The Chinese folding stool is presumed to have come to China from the West. It is akin much from the Egyptian or Scandinavian folding stools, but it has a dissimilarity in that the top rail is elegantly fixed to the two legs of the stool in a curved member, which is usually provided with metal mounts. From a Western viewpoint the resulting effect of these two furniture styles is stylized. The constructive and decorative elements are combined in a manner that is at the same time naïve and refined.

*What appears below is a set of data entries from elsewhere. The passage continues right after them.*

-- ==== Sys2Proof/Tests/Slice0.lean ====
section
/-! SUPPORT. The model's own tests. Expected values come from spec/95_test_vectors.md and from the encodings
of spec/30_encoding.md R78, not from the model. Each test is one step or one evaluation. The last part shows, for
every obligation with hypotheses, concrete states and operands that meet them. -/

namespace Sys2Proof.Tests

open Sys2Proof Sys2Proof.Machine

/-! ### Helpers -/

/-- All operations. -/
def operations : List Operation :=
  [.hlt, .nop, .lda, .ldb, .sta, .stb, .xab, .add, .sub, .mul, .jmp, .jaz, .jan, .inp, .out, .prt]

/-- The start of the lines of 95_test_vectors section 2: `PC = 100`, and a Step has been accepted. -/
def start (a b : Word) (mem : Memory) : State :=
  { State.reset with a := a, b := b, pc := 100, mem := mem, fsm := .running, mode := .step }

/-- The same, with the endpoints `console`, `reader` and `punch` on the three slots. -/
def startIo (mem : Memory) (console reader punch : Option Endpoint) : State :=
  { start (Word.of 42) Word.zero mem with slots := [console, reader, punch] }

/-- A state in the middle of a run, at address 100. -/
def running (w : Word) : State :=
  { State.reset with pc := 100, mem := Memory.write [] 100 w, fsm := .running, mode := .run, traceEn := true }

/-- What `f` reads of the state after one step. -/
def after {α : Type} (s : State) (f : State → α) : Option α :=
  match step s with
  | .next t => some (f t)
  | .fault _ => none
  | .refused _ => none

/-- `PC`, `ICOUNT`, `STATE`, `STOP`. -/
structure Flow where
  pc : Nat
  icount : Nat
  fsm : Fsm
  stop : Stop
deriving DecidableEq, Repr

/-- Where the program is, and what the FSM does. -/
def flow (t : State) : Flow := ⟨t.pc, t.icount, t.fsm, t.stop⟩

/-- `FAULT_KIND`, `FAULT_PC`, `FAULT_WORD`, `PC`, `ICOUNT`. -/
structure Record where
  kind : Option FaultKind
  faultPc : Nat
  word : Option Word
  pc : Nat
  icount : Nat
deriving DecidableEq, Repr

/-- The fault record, with `PC` and `ICOUNT`. -/
def record (t : State) : Record := ⟨t.faultKind, t.faultPc, t.faultWord, t.pc, t.icount⟩

/-! ### Well-formedness: the checks refuse what is ill formed -/

theorem test_wellFormed_instr_refuses :
    ∀ o ∈ operations, (o.instr 9999).WellFormed ∧ ¬ (o.instr 10000).WellFormed := by decide

theorem test_wellFormed_opRow_refuses :
    OpRow.WellFormed ⟨99, 99, .ref .nop⟩ ∧ ¬ OpRow.WellFormed ⟨100, 0, .ref .nop⟩ ∧
    ¬ OpRow.WellFormed ⟨0, 100, .ref .nop⟩ := by decide

theorem test_wellFormed_opTable_refuses :
    OpTable.WellFormed refTable ∧ OpTable.WellFormed [⟨1, 0, .ref .nop⟩, ⟨1, 1, .ref .nop⟩] ∧
    ¬ OpTable.WellFormed [⟨1, 0, .ref .nop⟩, ⟨1, 0, .ref .hlt⟩] ∧ ¬ OpTable.WellFormed [⟨100, 0, .ref .nop⟩] := by
  decide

The piecemeal appearance is a result of the manner that the individual members do not appear to have been joined together by either glue or screws, but are mortised with one another and fixed in its place in the manner of a Chinese puzzle.

Spain: 17th century
The Golden Age of Spain of the 17th century also put its mark on the chair. Paintings show a design of chair with a relatively unrefined wooden frame; a back and seat, nailed on, possessing two layers of leather, with horsehair stuffing in between, stitched to produce a pattern of tiny pads. The front board and a similar board from the back could be folded after loosening some small iron hooks. Thus the chair was a portable piece of furniture for traveling which, at the same period, had the status of a four-legged, high-backed armchair.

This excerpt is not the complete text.